Content starts

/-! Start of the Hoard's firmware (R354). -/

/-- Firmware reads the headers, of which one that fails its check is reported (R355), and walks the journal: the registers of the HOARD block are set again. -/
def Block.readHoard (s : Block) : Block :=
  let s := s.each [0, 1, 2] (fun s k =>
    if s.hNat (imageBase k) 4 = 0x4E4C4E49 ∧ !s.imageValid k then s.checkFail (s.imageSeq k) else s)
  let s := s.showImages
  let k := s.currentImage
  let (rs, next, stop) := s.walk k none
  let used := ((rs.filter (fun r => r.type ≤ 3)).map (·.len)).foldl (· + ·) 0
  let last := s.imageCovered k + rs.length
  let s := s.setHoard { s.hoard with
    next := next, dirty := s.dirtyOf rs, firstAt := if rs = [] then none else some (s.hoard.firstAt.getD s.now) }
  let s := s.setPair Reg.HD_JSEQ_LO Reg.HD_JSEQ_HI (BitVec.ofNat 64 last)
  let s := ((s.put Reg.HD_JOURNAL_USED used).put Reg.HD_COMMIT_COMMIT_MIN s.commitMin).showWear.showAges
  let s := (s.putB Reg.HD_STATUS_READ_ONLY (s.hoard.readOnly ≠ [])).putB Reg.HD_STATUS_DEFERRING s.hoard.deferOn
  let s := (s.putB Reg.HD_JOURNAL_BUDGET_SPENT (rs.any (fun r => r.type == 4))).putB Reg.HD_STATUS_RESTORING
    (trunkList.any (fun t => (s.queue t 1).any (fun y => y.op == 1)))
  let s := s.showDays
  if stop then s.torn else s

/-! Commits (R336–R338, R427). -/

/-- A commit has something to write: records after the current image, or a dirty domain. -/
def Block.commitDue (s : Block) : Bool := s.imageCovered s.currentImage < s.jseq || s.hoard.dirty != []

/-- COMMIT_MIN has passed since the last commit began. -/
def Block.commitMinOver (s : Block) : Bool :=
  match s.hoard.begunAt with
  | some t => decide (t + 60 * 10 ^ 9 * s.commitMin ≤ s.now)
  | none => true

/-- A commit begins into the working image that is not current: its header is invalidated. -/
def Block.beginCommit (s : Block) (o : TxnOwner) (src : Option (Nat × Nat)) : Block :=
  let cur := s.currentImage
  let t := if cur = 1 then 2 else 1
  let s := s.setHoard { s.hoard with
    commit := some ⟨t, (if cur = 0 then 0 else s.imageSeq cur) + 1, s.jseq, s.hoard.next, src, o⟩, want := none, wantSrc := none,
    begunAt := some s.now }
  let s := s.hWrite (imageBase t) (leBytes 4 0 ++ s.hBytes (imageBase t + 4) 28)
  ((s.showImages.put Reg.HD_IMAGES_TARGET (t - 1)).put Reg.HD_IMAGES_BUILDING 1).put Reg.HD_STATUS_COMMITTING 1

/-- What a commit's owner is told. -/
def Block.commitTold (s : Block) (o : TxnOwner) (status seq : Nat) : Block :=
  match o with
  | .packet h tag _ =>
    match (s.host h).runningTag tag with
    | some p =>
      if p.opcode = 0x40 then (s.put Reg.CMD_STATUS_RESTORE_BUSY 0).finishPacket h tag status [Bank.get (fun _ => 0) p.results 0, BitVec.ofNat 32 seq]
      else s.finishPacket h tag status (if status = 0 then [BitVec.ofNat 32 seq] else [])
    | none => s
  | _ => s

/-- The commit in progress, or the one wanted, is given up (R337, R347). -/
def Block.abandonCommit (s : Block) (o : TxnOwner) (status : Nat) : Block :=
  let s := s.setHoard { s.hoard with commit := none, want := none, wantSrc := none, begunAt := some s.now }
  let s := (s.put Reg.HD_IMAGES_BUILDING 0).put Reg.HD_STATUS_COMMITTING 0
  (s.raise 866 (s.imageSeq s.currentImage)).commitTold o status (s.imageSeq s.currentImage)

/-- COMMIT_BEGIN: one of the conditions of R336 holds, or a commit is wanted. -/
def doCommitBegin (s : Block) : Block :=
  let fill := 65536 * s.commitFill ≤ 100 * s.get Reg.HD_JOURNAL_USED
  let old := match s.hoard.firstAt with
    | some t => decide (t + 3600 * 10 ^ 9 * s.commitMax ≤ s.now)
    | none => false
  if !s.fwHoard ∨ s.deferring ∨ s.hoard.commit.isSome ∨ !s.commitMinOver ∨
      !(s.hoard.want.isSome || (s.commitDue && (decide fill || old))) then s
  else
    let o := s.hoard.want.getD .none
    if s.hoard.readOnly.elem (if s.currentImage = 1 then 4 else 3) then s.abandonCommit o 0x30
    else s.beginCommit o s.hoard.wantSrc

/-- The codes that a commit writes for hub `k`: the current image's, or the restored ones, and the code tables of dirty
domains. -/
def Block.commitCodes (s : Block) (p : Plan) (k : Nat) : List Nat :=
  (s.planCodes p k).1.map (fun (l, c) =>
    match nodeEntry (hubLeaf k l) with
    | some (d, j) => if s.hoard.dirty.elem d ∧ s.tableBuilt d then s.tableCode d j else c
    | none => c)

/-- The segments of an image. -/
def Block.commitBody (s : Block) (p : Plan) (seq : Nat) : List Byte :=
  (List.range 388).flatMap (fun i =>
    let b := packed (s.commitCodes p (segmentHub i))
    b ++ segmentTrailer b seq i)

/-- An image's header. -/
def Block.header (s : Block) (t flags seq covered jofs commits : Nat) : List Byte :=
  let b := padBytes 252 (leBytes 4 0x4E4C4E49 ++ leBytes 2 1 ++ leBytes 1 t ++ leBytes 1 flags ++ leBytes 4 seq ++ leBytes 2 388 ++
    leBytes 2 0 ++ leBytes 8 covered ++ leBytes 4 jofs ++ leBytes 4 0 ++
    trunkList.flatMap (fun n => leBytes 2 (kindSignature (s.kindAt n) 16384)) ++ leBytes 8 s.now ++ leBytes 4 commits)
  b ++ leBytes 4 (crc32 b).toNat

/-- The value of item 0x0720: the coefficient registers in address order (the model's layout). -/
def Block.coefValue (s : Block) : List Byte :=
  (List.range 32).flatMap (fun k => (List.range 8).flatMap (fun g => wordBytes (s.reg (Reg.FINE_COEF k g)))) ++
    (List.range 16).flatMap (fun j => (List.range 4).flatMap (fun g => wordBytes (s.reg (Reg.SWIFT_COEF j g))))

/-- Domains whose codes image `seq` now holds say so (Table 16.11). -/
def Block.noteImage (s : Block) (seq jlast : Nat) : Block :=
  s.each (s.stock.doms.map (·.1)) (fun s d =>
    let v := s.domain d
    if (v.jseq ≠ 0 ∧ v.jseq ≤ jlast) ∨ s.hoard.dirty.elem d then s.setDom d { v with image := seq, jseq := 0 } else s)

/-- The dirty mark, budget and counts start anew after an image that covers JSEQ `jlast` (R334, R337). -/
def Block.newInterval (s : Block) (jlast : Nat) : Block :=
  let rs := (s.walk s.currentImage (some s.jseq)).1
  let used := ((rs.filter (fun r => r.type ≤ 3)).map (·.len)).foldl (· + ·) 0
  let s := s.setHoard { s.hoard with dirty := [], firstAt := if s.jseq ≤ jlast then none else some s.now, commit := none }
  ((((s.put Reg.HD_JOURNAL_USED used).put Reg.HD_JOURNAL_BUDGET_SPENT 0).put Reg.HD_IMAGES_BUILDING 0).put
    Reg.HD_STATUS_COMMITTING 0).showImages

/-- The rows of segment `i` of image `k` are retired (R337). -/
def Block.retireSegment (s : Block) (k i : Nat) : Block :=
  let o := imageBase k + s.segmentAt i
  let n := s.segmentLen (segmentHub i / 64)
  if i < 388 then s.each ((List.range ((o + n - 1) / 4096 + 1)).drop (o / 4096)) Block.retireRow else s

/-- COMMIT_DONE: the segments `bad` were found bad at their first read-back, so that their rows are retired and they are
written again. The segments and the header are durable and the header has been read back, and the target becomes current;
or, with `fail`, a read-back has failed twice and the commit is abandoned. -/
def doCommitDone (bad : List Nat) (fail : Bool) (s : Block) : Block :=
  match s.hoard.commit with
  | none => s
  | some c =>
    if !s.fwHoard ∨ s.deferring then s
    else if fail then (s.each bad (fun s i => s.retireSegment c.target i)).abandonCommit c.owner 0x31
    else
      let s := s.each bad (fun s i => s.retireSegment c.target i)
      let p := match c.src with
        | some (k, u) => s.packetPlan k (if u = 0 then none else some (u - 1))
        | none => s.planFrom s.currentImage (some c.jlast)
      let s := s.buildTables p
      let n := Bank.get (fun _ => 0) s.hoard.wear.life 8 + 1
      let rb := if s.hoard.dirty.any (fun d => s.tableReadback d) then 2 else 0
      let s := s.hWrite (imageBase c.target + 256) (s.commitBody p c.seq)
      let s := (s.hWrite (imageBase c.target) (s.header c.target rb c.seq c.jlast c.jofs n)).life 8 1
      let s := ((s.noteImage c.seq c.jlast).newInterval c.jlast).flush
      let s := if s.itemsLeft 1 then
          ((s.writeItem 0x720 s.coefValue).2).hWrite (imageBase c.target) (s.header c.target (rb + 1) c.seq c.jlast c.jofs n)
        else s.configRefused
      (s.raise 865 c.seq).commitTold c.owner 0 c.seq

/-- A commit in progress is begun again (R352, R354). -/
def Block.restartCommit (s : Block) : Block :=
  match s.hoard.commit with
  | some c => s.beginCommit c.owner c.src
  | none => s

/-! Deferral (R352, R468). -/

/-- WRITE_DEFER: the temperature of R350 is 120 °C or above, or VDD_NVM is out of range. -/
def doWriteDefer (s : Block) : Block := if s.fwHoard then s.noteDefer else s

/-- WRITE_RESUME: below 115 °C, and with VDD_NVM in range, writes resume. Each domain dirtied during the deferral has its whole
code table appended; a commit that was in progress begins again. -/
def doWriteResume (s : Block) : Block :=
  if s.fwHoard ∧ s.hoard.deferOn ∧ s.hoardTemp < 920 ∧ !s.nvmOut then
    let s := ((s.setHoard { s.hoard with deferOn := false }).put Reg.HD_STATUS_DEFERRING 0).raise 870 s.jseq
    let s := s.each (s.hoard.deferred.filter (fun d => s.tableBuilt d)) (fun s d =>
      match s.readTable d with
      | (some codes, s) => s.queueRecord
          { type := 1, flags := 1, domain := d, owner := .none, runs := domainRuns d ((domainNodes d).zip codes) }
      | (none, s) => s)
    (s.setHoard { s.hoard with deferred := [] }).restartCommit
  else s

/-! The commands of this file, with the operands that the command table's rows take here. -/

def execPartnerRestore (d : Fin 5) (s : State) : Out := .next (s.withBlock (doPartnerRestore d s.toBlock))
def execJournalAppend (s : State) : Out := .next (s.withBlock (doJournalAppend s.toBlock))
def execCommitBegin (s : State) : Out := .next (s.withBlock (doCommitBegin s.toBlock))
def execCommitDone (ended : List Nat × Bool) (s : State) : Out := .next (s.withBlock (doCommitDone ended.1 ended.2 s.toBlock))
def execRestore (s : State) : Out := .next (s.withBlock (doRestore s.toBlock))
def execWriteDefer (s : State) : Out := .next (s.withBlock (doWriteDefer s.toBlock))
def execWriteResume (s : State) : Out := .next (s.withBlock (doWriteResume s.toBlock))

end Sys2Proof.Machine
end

Content ends
Content starts

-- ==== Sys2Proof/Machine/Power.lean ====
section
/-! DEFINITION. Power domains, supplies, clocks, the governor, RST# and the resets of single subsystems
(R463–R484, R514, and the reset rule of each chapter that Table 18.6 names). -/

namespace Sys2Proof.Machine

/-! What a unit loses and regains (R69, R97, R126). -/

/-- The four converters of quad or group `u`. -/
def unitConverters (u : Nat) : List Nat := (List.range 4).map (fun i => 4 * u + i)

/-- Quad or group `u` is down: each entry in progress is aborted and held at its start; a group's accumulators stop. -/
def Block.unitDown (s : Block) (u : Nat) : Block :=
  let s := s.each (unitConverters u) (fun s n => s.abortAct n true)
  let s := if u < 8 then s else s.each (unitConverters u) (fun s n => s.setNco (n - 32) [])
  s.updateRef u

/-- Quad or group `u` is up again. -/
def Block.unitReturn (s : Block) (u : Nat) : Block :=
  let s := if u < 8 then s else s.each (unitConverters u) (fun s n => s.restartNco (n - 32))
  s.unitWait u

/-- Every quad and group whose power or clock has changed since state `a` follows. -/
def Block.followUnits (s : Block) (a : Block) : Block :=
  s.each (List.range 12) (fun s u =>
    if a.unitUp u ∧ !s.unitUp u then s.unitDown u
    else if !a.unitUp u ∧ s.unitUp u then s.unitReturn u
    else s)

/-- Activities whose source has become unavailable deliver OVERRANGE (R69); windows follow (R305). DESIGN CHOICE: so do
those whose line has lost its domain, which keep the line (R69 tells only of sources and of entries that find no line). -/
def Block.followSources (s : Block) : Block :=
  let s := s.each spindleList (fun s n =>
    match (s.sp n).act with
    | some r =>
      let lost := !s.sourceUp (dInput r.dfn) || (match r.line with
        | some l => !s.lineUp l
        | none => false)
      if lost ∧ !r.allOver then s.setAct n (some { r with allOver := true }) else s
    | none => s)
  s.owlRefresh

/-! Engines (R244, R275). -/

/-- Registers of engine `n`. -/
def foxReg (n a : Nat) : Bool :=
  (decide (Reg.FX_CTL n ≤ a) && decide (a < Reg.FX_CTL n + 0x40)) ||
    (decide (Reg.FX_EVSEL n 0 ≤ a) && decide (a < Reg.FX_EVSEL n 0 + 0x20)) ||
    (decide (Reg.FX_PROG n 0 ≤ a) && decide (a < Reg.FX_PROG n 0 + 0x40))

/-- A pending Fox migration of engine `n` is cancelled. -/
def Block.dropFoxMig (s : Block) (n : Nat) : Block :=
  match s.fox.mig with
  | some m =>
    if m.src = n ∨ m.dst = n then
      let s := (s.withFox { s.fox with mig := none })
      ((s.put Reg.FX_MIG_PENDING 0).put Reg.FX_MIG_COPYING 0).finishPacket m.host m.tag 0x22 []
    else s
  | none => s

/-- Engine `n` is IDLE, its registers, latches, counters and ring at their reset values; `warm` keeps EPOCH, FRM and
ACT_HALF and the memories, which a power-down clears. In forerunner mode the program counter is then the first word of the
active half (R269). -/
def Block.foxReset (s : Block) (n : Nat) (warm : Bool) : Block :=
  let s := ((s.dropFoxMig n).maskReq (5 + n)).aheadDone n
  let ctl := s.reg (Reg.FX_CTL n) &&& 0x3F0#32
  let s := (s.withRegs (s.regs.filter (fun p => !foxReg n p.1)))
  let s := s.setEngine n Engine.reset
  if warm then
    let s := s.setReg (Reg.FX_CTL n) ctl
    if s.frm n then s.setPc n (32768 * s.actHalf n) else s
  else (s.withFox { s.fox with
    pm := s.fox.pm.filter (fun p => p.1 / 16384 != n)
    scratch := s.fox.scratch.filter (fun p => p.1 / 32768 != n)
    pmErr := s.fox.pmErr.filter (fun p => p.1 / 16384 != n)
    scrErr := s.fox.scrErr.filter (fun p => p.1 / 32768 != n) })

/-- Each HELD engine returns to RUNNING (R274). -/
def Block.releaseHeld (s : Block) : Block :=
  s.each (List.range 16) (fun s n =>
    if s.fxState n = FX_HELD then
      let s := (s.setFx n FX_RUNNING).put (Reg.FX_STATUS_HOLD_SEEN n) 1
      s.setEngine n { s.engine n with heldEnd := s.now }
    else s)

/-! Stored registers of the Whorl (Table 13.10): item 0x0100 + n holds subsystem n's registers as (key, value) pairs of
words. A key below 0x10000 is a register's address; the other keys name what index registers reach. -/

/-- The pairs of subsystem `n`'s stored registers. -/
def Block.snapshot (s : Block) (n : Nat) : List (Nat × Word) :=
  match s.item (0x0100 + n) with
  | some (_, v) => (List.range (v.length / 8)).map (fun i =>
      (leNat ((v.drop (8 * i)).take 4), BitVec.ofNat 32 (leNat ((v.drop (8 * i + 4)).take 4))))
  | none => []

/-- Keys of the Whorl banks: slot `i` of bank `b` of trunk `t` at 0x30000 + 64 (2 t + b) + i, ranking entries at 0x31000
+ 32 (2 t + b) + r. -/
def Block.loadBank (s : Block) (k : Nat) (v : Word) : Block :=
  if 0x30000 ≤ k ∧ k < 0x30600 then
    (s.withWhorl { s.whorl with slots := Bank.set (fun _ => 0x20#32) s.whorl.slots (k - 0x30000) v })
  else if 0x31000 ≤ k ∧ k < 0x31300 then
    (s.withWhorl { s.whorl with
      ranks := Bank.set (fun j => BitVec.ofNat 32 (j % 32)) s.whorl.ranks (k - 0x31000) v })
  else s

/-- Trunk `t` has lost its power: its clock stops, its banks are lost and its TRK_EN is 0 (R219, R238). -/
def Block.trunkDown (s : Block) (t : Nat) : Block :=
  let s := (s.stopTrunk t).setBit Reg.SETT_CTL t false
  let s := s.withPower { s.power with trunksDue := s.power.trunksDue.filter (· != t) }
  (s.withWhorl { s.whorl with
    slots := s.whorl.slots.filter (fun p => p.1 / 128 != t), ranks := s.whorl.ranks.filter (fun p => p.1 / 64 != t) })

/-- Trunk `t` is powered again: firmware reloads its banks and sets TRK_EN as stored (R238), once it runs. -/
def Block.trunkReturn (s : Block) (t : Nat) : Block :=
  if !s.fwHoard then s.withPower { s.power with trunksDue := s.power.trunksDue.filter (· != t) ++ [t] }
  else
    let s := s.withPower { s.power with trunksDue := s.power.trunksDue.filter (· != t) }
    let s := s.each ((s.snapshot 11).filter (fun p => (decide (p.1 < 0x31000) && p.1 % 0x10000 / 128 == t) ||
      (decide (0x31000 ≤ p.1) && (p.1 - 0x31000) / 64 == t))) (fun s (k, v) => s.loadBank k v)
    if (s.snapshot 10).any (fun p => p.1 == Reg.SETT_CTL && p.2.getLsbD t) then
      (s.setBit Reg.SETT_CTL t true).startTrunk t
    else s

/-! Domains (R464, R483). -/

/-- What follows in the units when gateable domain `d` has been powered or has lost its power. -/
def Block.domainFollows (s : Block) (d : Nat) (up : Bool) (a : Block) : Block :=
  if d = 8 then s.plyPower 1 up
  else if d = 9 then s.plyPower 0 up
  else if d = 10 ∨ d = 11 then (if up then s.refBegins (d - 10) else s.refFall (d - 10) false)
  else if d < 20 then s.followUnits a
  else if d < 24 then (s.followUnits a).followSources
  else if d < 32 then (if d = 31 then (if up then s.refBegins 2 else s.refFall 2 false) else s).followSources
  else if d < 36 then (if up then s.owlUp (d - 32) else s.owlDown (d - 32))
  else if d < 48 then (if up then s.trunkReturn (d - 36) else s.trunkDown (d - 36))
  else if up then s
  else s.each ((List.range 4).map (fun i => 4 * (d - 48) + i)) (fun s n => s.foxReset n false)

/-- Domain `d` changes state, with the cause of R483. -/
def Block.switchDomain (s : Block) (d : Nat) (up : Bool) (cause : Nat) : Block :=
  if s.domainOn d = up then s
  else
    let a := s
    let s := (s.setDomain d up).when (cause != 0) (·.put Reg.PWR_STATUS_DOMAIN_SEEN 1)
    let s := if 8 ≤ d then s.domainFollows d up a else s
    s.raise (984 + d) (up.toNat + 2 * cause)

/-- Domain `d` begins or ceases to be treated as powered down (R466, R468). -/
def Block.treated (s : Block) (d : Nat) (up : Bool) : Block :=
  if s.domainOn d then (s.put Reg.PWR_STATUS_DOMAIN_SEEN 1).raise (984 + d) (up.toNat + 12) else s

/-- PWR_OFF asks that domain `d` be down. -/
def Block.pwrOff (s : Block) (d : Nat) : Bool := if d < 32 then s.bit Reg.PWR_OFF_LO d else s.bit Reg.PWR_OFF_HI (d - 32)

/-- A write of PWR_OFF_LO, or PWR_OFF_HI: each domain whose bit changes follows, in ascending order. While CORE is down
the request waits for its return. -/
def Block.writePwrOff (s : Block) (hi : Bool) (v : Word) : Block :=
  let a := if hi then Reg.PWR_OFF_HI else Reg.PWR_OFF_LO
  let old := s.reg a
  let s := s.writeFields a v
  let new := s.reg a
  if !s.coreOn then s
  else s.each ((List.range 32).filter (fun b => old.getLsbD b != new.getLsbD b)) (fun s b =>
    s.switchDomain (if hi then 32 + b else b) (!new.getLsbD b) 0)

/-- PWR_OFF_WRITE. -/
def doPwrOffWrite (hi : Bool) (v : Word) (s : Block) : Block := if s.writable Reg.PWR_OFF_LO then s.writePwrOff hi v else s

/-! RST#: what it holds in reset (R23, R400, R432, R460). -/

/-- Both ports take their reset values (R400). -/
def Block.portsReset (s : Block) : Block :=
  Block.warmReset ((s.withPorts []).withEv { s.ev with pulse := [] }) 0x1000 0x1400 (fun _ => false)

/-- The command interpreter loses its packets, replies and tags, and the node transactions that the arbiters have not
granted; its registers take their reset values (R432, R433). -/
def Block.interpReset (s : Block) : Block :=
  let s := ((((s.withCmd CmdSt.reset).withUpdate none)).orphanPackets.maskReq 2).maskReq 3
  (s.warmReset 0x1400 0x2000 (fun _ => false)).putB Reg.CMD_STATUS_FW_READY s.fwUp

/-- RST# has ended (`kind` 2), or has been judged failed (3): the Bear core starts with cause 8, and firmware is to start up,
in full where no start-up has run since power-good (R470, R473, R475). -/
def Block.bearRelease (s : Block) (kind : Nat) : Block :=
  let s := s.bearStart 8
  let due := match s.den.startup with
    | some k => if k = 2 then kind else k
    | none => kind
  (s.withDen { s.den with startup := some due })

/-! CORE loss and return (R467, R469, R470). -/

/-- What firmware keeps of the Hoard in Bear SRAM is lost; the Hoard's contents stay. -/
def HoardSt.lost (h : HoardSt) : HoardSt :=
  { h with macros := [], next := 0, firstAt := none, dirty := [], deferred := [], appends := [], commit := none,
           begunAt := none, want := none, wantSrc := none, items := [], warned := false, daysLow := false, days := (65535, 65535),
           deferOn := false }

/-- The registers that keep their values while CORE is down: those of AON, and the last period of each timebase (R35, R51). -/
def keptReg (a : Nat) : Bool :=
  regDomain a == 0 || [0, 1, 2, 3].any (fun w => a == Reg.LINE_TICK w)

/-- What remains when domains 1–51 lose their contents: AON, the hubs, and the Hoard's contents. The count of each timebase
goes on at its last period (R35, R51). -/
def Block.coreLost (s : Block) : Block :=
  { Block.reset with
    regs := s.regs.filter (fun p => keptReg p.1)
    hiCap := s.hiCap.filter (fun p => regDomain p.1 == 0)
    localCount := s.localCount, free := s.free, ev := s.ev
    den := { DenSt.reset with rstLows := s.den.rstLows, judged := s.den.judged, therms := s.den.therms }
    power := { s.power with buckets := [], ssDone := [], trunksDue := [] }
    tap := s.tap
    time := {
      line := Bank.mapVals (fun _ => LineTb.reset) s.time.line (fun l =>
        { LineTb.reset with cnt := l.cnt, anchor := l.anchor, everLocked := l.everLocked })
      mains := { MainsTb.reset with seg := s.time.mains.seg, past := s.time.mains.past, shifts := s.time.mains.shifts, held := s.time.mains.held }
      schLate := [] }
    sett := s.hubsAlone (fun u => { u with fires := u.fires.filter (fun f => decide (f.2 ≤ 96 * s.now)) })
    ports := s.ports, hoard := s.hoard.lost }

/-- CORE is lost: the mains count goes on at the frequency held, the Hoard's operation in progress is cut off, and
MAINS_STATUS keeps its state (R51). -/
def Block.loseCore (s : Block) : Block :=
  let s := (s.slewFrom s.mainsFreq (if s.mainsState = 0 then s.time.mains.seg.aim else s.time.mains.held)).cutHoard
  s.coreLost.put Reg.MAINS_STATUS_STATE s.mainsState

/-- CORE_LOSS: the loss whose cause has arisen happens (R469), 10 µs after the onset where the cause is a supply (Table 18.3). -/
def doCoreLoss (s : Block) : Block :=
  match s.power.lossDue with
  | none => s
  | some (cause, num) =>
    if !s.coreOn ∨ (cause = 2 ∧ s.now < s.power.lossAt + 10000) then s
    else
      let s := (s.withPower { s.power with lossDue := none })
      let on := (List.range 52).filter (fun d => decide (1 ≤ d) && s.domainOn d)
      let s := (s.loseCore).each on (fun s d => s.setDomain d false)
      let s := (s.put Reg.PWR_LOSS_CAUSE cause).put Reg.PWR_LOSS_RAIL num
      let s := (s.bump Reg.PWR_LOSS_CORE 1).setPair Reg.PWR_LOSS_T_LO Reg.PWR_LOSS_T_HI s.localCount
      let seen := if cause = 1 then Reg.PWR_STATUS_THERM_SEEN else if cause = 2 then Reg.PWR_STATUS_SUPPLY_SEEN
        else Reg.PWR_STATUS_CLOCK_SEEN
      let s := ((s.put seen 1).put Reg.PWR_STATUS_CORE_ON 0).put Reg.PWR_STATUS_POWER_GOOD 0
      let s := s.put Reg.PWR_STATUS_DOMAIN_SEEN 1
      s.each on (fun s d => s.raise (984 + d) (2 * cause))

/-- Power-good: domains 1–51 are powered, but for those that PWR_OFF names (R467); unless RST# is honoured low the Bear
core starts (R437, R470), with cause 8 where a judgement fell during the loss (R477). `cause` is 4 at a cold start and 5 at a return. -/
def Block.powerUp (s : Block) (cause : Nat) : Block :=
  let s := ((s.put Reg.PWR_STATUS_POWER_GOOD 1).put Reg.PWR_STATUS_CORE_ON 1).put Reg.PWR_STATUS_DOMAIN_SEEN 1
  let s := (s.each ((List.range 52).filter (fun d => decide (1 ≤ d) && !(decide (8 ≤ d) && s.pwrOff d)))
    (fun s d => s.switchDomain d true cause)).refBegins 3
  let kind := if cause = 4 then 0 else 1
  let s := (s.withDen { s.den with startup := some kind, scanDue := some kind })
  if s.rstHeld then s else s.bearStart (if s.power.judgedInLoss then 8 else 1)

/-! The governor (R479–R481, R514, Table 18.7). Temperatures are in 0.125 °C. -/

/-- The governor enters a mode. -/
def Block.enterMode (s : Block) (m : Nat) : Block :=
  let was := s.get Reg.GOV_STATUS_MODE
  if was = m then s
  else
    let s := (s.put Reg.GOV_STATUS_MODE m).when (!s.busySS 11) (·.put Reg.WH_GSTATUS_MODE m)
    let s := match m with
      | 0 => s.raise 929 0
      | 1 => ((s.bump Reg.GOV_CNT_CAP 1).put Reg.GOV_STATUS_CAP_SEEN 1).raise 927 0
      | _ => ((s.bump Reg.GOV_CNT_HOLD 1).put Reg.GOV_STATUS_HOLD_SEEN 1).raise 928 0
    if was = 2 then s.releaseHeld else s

Content ends

HOW TO COMPLETE THIS TASK: Reproduce, exactly as they stand in the data above, the lines from the one that holds "let s := s.each ((s.snapshot" to the one that holds "(decide (0x31000 ≤", inclusive.

SOLUTION TO THIS EXERCISE:
    let s := s.each ((s.snapshot 11).filter (fun p => (decide (p.1 < 0x31000) && p.1 % 0x10000 / 128 == t) ||
      (decide (0x31000 ≤ p.1) && (p.1 - 0x31000) / 64 == t))) (fun s (k, v) => s.loadBank k v)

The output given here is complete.